In the end, Don gets Megan the part in the commercial. She is ecstatic. She too gets everything she wants. As Don leaves the soundstage it appears to go on forever, Megan is in the very far distance and the soundstage leads, naturally enough, to a bar. It is a bar of the past, not this modern life we have been led to throughout the past 13 episodes. A young blond saunters her way over to Don and points out her interested girlfriend. The end question being, well Don Draper are you going back to your old ways? We are left with only a sly smile, assuming the answer to be yes.
This season required the viewer to see Don as a whole new person, someone happy, content, not hungry, anymore, for women or power. As the season went on, his behavior reverted, mostly due to setbacks that came with his current attitude. He was trying to be good and look what happened? His wife repeatedly defies whom he wants her to be, his best gal pal betrays him, he was turned down by Joan and then, the clincher, Lane commits suicide. Why be good when it's almost easier to be rotten?

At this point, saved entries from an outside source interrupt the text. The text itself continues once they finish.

-- ==== Sys2Proof/Machine/Integer.lean ====
section
/-! DEFINITION. The integer instructions (Table 05.2, R154, R156). -/
namespace Sys2Proof.Machine

/-- ADD: DST := A + B. -/
def execAdd (i : Issue) (s : State) : Out := .next (s.laneOp .add i (fun _ a b _ => a + b))

/-- SUB: DST := A − B. -/
def execSub (i : Issue) (s : State) : Out := .next (s.laneOp .sub i (fun _ a b _ => a - b))

/-- MUL: the low 32 bits of A × B. -/
def execMul (i : Issue) (s : State) : Out := .next (s.laneOp .mul i (fun _ a b _ => a * b))

/-- The high 32 bits of a product, signed or not. -/
def mulHigh (signed : Bool) (a b : W32) : W32 :=
  if signed then BitVec.ofInt 32 (a.toInt * b.toInt / 2 ^ 32) else BitVec.ofNat 32 (a.toNat * b.toNat / 2 ^ 32)

/-- MULH: the high 32 bits of A × B, signed when S is 1. -/
def execMulh (i : Issue) (s : State) : Out :=
  .next (s.laneOp .mulh i (fun x a b _ => mulHigh (encMod x.w 7 7 = 1) a b))

/-- MULADD: the low 32 bits of A × B + C. -/
def execMuladd (i : Issue) (s : State) : Out := .next (s.laneOp .muladd i (fun _ a b c => a * b + c))

/-- BOOL under FUNC. -/
def boolFn (func : Nat) (a b : W32) : W32 :=
  match func with
  | 0 => a &&& b
  | 1 => a ||| b
  | 2 => a ^^^ b
  | _ => a &&& ~~~ b

def execBool (i : Issue) (s : State) : Out :=
  .next (s.laneOp .bool i (fun x a b _ => boolFn (encMod x.w 14 12) a b))

/-- SHIFT of A by B[4:0] under FUNC. -/
def shiftFn (func : Nat) (a b : W32) : W32 :=
  let n := b.toNat % 32
  match func with
  | 0 => a <<< n
  | 1 => a >>> n
  | _ => a.sshiftRight n

def execShift (i : Issue) (s : State) : Out :=
  .next (s.laneOp .shift i (fun x a b _ => shiftFn (encMod x.w 14 12) a b))

/-- TESTI: p(DST) := A CMP B, signed when S is 1. -/
def execTesti (i : Issue) (s : State) : Out :=
  .next (s.predOp .testi i (fun x a b => cmpI (encMod x.w 11 8) (encMod x.w 7 7 = 1) a b))

/-- The predicate that SP names, in a lane. -/
def selPred (w : Enc) (g : Group) (lane : Nat) : Bool := g.pr (encMod w 10 8) lane != (encMod w 11 11 == 1)

/-- CHOOSE: DST := A where the select predicate is true, else B. -/
def execChoose (i : Issue) (s : State) : Out :=
  .next (s.issue .choose i (fun x s =>
    s.retire x (x.g.writeLanes (takers x.w x.g) (rDst x.w)
      (fun l => if selPred x.w x.g l then srcA x.w x.g l else srcB x.w x.g l))))

/-- COPY: DST := B. -/
def execCopy (i : Issue) (s : State) : Out := .next (s.laneOp .copy i (fun _ _ b _ => b))

/-- SETI: DST := MOD sign-extended from 20 bits. -/
def execSeti (i : Issue) (s : State) : Out :=
  .next (s.issue .seti i (fun x s =>
    s.retire x (x.g.writeLanes (takers x.w x.g) (rDst x.w) (fun _ => BitVec.ofInt 32 (sext 20 x.w.mod.toNat)))))

/-- ADDW: pair DST := pair A + pair B. -/
def execAddw (i : Issue) (s : State) : Out :=
  .next (s.issue .addw i (fun x s =>
    s.retire x ((takers x.w x.g).foldl
      (fun g l => g.setXPair (rDst x.w) l (xPair x.g (rA x.w) l + xPair x.g (rB x.w) l)) x.g)))

/-- The count of leading zeros of a word. -/
def leadZeros (a : Nat) : Nat := if a % 2 ^ 32 = 0 then 32 else 31 - Nat.log2 (a % 2 ^ 32)

/-- The bits of a word in reverse order. -/
def revBits (a : Nat) : Nat := lanes32.foldl (fun v i => if a.testBit i then v + 2 ^ (31 - i) else v) 0

/-- BITOP under FUNC: population count, leading zeros, bit reversal. -/
def bitFn (func : Nat) (a : W32) : W32 :=
  match func with
  | 0 => BitVec.ofNat 32 (popBits 32 a.toNat)
  | 1 => BitVec.ofNat 32 (leadZeros a.toNat)
  | _ => BitVec.ofNat 32 (revBits a.toNat)

def execBitop (i : Issue) (s : State) : Out :=
  .next (s.laneOp .bitop i (fun x a _ _ => bitFn (encMod x.w 14 12) a))

/-- The source lane of XLANE for lane `l` with B[4:0] = `n`; `none`: outside 0 to 31 (R156). -/
def xlaneSrc (func l n : Nat) : Option Nat :=
  match func with
  | 0 => some n
  | 1 => if n ≤ l then some (l - n) else none
  | 2 => if l + n < 32 then some (l + n) else none
  | _ => some (l ^^^ n)

/-- XLANE: each lane reads A from a source lane that takes part, else its own A (R156). -/
def execXlane (i : Issue) (s : State) : Out :=
  .next (s.issue .xlane i (fun x s =>
    let tk := takers x.w x.g
    s.retire x (x.g.writeLanes tk (rDst x.w) (fun l =>
      match xlaneSrc (encMod x.w 14 12) l ((srcB x.w x.g l).toNat % 32) with
      | some q => if tk.contains q then srcA x.w x.g q else srcA x.w x.g l
      | none => srcA x.w x.g l))))

/-- POLL: any, all or the mask of SP over the lanes that take part (R156). -/
def execPoll (i : Issue) (s : State) : Out :=
  .next (s.issue .poll i (fun x s =>
    let tk := takers x.w x.g
    let on := tk.filter (selPred x.w x.g)
    s.retire x (match encMod x.w 14 12 with
      | 0 => x.g.writePreds tk (rDst x.w) (fun _ => !on.isEmpty)
      | 1 => x.g.writePreds tk (rDst x.w) (fun _ => on.length == tk.length)
      | _ => x.g.writeLanes tk (rDst x.w) (fun _ => on.foldl (fun m l => m ||| (1#32 <<< l)) 0))))

end Sys2Proof.Machine
end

The ghosts that haunt you will never truly go away, whether you are good or bad, they will just be shoved under beds temporarily. Twice this season we were reminded that Don is a sick person. Whether he is sick due to a bad tooth or a fever, it is in this sick state that his neurosis re-emerges. He is a person capable of stealing a dead man's identity and making it his own - chew on that for a moment. As much as we love Don Draper, this is not a trait one would call "normal behavior."

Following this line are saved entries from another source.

-- ==== Sys2Proof/Machine/Responses.lean ====
section
/-! DEFINITION. The answers that a core waits for: loads, atomics and fragment loads, buffered stores and transfers (R92, R108,
R109, R167 to R181, R226 to R229, R335, R508, R509). -/
namespace Sys2Proof.Machine

/-! ### Loads, atomics and fragment loads (R167, R508) -/

/-- What comes of one access: its bytes, an error, or nothing yet. -/
inductive AccRes where
  | bytes (b : List Byte)
  | bad
  | wait
  deriving DecidableEq, Repr

/-- The answer of a read of a window or over CXL.io; poison is an error (R189, R221). -/
def accOf (r : Option (Option (List Byte × Bool))) : AccRes :=
  match r with
  | none => .wait
  | some none => .bad
  | some (some (b, po)) => if po then .bad else .bytes b

/-- Do two accesses share a byte? -/
def LaneAcc.meets (a b : LaneAcc) : Bool := a.shares b.tgt b.n

/-- Is a request of the same group outstanding that came before and touches the same bytes (R167)? -/
def Core.olderReq (k : Core) (r : MemReq) : Bool :=
  k.reqs.any (fun q => q.id < r.id && q.team == r.team && q.gidx == r.gidx && q.lanes.any (fun a => r.lanes.any a.meets))

/-- The partition of a team of a core. -/
def State.teamPart (s : State) (c t : Nat) : Nat := match (s.core c).team t with | some tm => tm.part | none => 0

/-- A type whose lines the L1 holds (Table 07.3). -/
def MType.inL1 (t : MType) : Bool := t.readAge.isSome

/-- A line that the L2 holds enters the L1 of core `c`, whose row the L2 marks (R202, R236). -/
def State.l1Fill (s : State) (c pa : Nat) (old : Bool) : State :=
  match s.l2Find pa with
  | none => s
  | some k =>
    let s := s.modCore c (fun q => { q with l1 := nruTouch q.l1 (s.l1Ways c) 0 (pa / 128) old })
    if (s.core c).l1Has (pa / 128) then s.setL2 k { s.l2At k with rows := (s.l2At k).rows ||| (1#16 <<< (c / 16)) } else s

/-- Read the sector of an access of coherent memory: from the L1, else through the L2 (R198, R202). -/
def State.loadSec (s : State) (c p pa : Nat) (ty : MType) : State × Option (List Byte × Bool) :=
  match (if ty.inL1 && (s.core c).l1Has (pa / 128) && s.secReady pa then s.l2Sec pa else none) with
  | some x => (s.modCore c (fun q => { q with l1 := nruTouch q.l1 (s.l1Ways c) 0 (pa / 128) false }), some (x.data, x.poison))
  | none =>
    match s.readSec p pa ty.readAge with
    | (s, none) => (s, none)
    | (s, some d) =>
      let s := if ty.inL1 then s.event 0 c 5 else s
      (if ty.inL1 && !d.2 then s.l1Fill c pa (ty == .streaming) else s, some d)
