-- ==== Sys2Proof/Machine/Step.lean ====
section
/-! DEFINITION. One step of the block: the command at the front of the queue acts; on an empty queue the always-on clock
moves on (R393; log entry 8). -/
namespace Sys2Proof.Machine

def step (s : State) : Host.Outcome State Fault Refusal :=
  match s.pending with
  | [] => .next s.idle
  | c :: rest => exec c { s with pending := rest }

/-- The state with the command that a table word spells put in front of its queue; no word spells one. -/
def State.withFetchWord (s : State) (nbits w : Nat) : State :=
  match decodeTableWord nbits w with
  | some c => { s with pending := c :: s.pending }
  | none => s

end Sys2Proof.Machine
end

This season saw its highs and lows. It took a while to get into its groove and then it had to play catch up in the end. Every season seems to ask "who is Don Draper" or "who is Don Draper now?" Very poignantly Chuck Klosterman wrote early on this year for Grantland that this season gave us the real Don. Klosterman asked:
What if the 40-year-old Don Draper we're seeing now -- the one we don't fully recognize -- is actually the real person he's always been?
At the time I may have agreed, but not anymore. We can hem and haw all we want over Don's multiple transformations but there is one simple fact: There is no Don Draper. He died in Korea.